-- ==== Sys2Proof/Laws/Memory.lean ====
section
/-! SUPPORT. The laws of one memory: a read after a write, and the canonical form kept by every memory operation. -/

namespace Sys2Proof.Machine

section
variable {α : Type} [DecidableEq α] {d : α}

/-! ### Reads -/

omit [DecidableEq α] in
@[simp] theorem Memory.read_nil (a : Nat) : Memory.read d [] a = d := rfl

/-- Below the first listed address a memory reads as its reset contents. -/
theorem Memory.read_of_wfFrom_lt {m : Memory α} {lo a : Nat} (h : Memory.wfFrom d lo m = true) (ha : a < lo) :
    Memory.read d m a = d := by
  induction m generalizing lo with
  | nil => rfl
  | cons p m ih =>
    obtain ⟨k, v⟩ := p
    simp only [Memory.wfFrom, Bool.and_eq_true, decide_eq_true_eq] at h
    have hk : a ≠ k := by omega
    simp only [Memory.read, if_neg hk]
    exact ih h.2 (by omega)

/-- What an address reads as after a write, in a memory listed from `lo` on. -/
theorem Memory.read_write_from {m : Memory α} {lo : Nat} (h : Memory.wfFrom d lo m = true) (a b : Nat) (v : α) :
    Memory.read d (Memory.write d m a v) b = if b = a then v else Memory.read d m b := by
  induction m generalizing lo with
  | nil =>
    by_cases hv : v = d <;> by_cases hb : b = a <;> simp [Memory.write, Memory.read, hv, hb]
  | cons p m ih =>
    obtain ⟨k, x⟩ := p
    have h' := h
    simp only [Memory.wfFrom, Bool.and_eq_true, decide_eq_true_eq] at h'
    obtain ⟨⟨_, hx⟩, hm⟩ := h'
    by_cases hlt : a < k
    · by_cases hv : v = d
      · by_cases hb : b = a
        · subst hb
          have hk : b ≠ k := by omega
          simp [Memory.write, hlt, hv, Memory.read, hk,
            Memory.read_of_wfFrom_lt hm (show b < k + 1 by omega)]
        · simp [Memory.write, hlt, hv, hb]
      · by_cases hb : b = a <;> simp [Memory.write, hlt, hv, Memory.read, hb]
    · by_cases hk : a = k
      · subst hk
        by_cases hv : v = d
        · by_cases hb : b = a
          · subst hb
            simp [Memory.write, hv, Memory.read_of_wfFrom_lt hm (show b < b + 1 by omega)]
          · simp [Memory.write, hv, Memory.read, hb]
        · by_cases hb : b = a <;> simp [Memory.write, hv, Memory.read, hb]
      · by_cases hb : b = k
        · have hba : b ≠ a := by omega
          simp [Memory.write, hlt, hk, Memory.read, hb, show k ≠ a by omega]
        · simp [Memory.write, hlt, hk, Memory.read, hb, ih hm]

/-- A read after a write: the address written reads as the value, every other as before. -/
theorem Memory.read_write {m : Memory α} (h : Memory.wf d m = true) (a b : Nat) (v : α) :
    Memory.read d (Memory.write d m a v) b = if b = a then v else Memory.read d m b :=
  Memory.read_write_from h a b v

/-! ### The canonical form -/

/-- A bound on the addresses may be lowered. -/
theorem Memory.wfFrom_mono {m : Memory α} {lo lo' : Nat} (h : Memory.wfFrom d lo m = true) (hlo : lo' ≤ lo) :
    Memory.wfFrom d lo' m = true := by
  cases m with
  | nil => rfl
  | cons p m =>
    simp only [Memory.wfFrom, Bool.and_eq_true, decide_eq_true_eq] at h ⊢
    exact ⟨⟨by omega, h.1.2⟩, h.2⟩

/-- A write at or above the lower bound keeps the canonical form. -/
theorem Memory.wfFrom_write {m : Memory α} {lo a : Nat} (v : α) (h : Memory.wfFrom d lo m = true) (ha : lo ≤ a) :
    Memory.wfFrom d lo (Memory.write d m a v) = true := by
  induction m generalizing lo with
  | nil =>
    by_cases hv : v = d <;> simp [Memory.write, hv, Memory.wfFrom, ha]
  | cons p m ih =>
    obtain ⟨k, x⟩ := p
    have h' := h
    simp only [Memory.wfFrom, Bool.and_eq_true, decide_eq_true_eq] at h'
    obtain ⟨⟨hk, hx⟩, hm⟩ := h'
    by_cases hlt : a < k
    · by_cases hv : v = d
      · simpa [Memory.write, hlt, hv] using h
      · simp [Memory.write, hlt, hv, Memory.wfFrom, ha, hx, hm]
    · by_cases hak : a = k
      · by_cases hv : v = d
        · simpa [Memory.write, hak, hv] using Memory.wfFrom_mono hm (by omega)
        · simp [Memory.write, hak, hv, Memory.wfFrom, hk, hm]
      · simp [Memory.write, hlt, hak, Memory.wfFrom, hk, hx, ih hm (show k + 1 ≤ a by omega)]

/-- A write keeps the canonical form. -/
theorem Memory.wf_write {m : Memory α} (a : Nat) (v : α) (h : Memory.wf d m = true) :
    Memory.wf d (Memory.write d m a v) = true := Memory.wfFrom_write v h (Nat.zero_le a)

/-- Writing a list keeps the canonical form. -/
theorem Memory.wf_writeList {m : Memory α} (a : Nat) (vs : List α) (h : Memory.wf d m = true) :
    Memory.wf d (Memory.writeList d m a vs) = true := by
  induction vs generalizing m a with
  | nil => exact h
  | cons v vs ih => exact ih (a + 1) (Memory.wf_write a v h)

/-- What an address reads as after a list is written. -/
theorem Memory.read_writeList {m : Memory α} (h : Memory.wf d m = true) (a b : Nat) (vs : List α) :
    Memory.read d (Memory.writeList d m a vs) b =
      if a ≤ b then (vs[b - a]?).getD (Memory.read d m b) else Memory.read d m b := by
  induction vs generalizing m a with
  | nil => simp [Memory.writeList]
  | cons v vs ih =>
    simp only [Memory.writeList, ih (Memory.wf_write a v h), Memory.read_write h]
    by_cases hab : b = a
    · subst hab
      have hn : ¬ b + 1 ≤ b := by omega
      simp [hn]
    · by_cases hle : a ≤ b
      · have h1 : a + 1 ≤ b := by omega
        have h2 : b - a = (b - (a + 1)) + 1 := by omega
        simp [hab, hle, h1, h2]
      · have h1 : ¬ a + 1 ≤ b := by omega
        simp [hab, hle, h1]

omit [DecidableEq α] in
/-- Reading a list gives as many cells as asked for. -/
@[simp] theorem Memory.length_readList (m : Memory α) (a n : Nat) :
    (Memory.readList d m a n).length = n := by
  induction n generalizing a with
  | zero => rfl
  | succ n ih => simp [Memory.readList, ih]

omit [DecidableEq α] in
/-- The cells a list read gives. -/
theorem Memory.getElem?_readList (m : Memory α) (a n i : Nat) (hi : i < n) :
    (Memory.readList d m a n)[i]? = some (Memory.read d m (a + i)) := by
  induction n generalizing a i with
  | zero => omega
  | succ n ih =>
    cases i with
    | zero => simp [Memory.readList]
    | succ i =>
      simp only [Memory.readList, List.getElem?_cons_succ, ih (a + 1) i (by omega)]
      congr 2
      omega

end

/-! ### The ring -/

/-- Writing into the ring keeps the canonical form. -/
theorem wf_ringWrite {m : Memory Byte} (i : Nat) (bs : List Byte) (h : Memory.wf 0 m = true) :
    Memory.wf 0 (ringWrite m i bs) = true := by
  induction bs generalizing m i with
  | nil => exact h
  | cons b bs ih => exact ih (i + 1) (Memory.wf_write _ b h)

/-- A ring read gives as many bytes as asked for. -/
@[simp] theorem length_ringRead (m : Memory Byte) (i n : Nat) : (ringRead m i n).length = n := by
  induction n generalizing i with
  | zero => rfl
  | succ n ih => simp [ringRead, ih]

/-- Pushing keeps both queue memories canonical. -/
theorem Queues.push_wf {qs : Queues} (q : Queue) (src : List Byte) (hi : Memory.wf 0 qs.inMem = true)
    (ho : Memory.wf 0 qs.outMem = true) :
    Memory.wf 0 (qs.push q src).inMem = true ∧ Memory.wf 0 (qs.push q src).outMem = true := by
  cases q
  · exact ⟨wf_ringWrite _ _ hi, ho⟩
  · exact ⟨hi, Memory.wf_writeList _ _ ho⟩

/-- A pop leaves the contents of both queues as they are. -/
theorem Queues.pop_memories (qs : Queues) (q : Queue) (len : Nat) :
    (qs.pop q len).inMem = qs.inMem ∧ (qs.pop q len).outMem = qs.outMem := by cases q <;> exact ⟨rfl, rfl⟩

/-- A pop gives as many bytes as it counts. -/
theorem Queues.length_popBytes (qs : Queues) (q : Queue) (len : Nat) :
    (qs.popBytes q len).length = qs.popCount q len := by
  cases q <;> simp [Queues.popBytes]

end Sys2Proof.Machine
end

WHAT TO PRODUCE:
Transcribe each line of the data above, unaltered, from the one where "### Reads -/" appears to the one where "a write, in" appears, inclusive of both.

OUTPUT:
/-! ### Reads -/

omit [DecidableEq α] in
@[simp] theorem Memory.read_nil (a : Nat) : Memory.read d [] a = d := rfl

/-- Below the first listed address a memory reads as its reset contents. -/
theorem Memory.read_of_wfFrom_lt {m : Memory α} {lo a : Nat} (h : Memory.wfFrom d lo m = true) (ha : a < lo) :
    Memory.read d m a = d := by
  induction m generalizing lo with
  | nil => rfl
  | cons p m ih =>
    obtain ⟨k, v⟩ := p
    simp only [Memory.wfFrom, Bool.and_eq_true, decide_eq_true_eq] at h
    have hk : a ≠ k := by omega
    simp only [Memory.read, if_neg hk]
    exact ih h.2 (by omega)

/-- What an address reads as after a write, in a memory listed from `lo` on. -/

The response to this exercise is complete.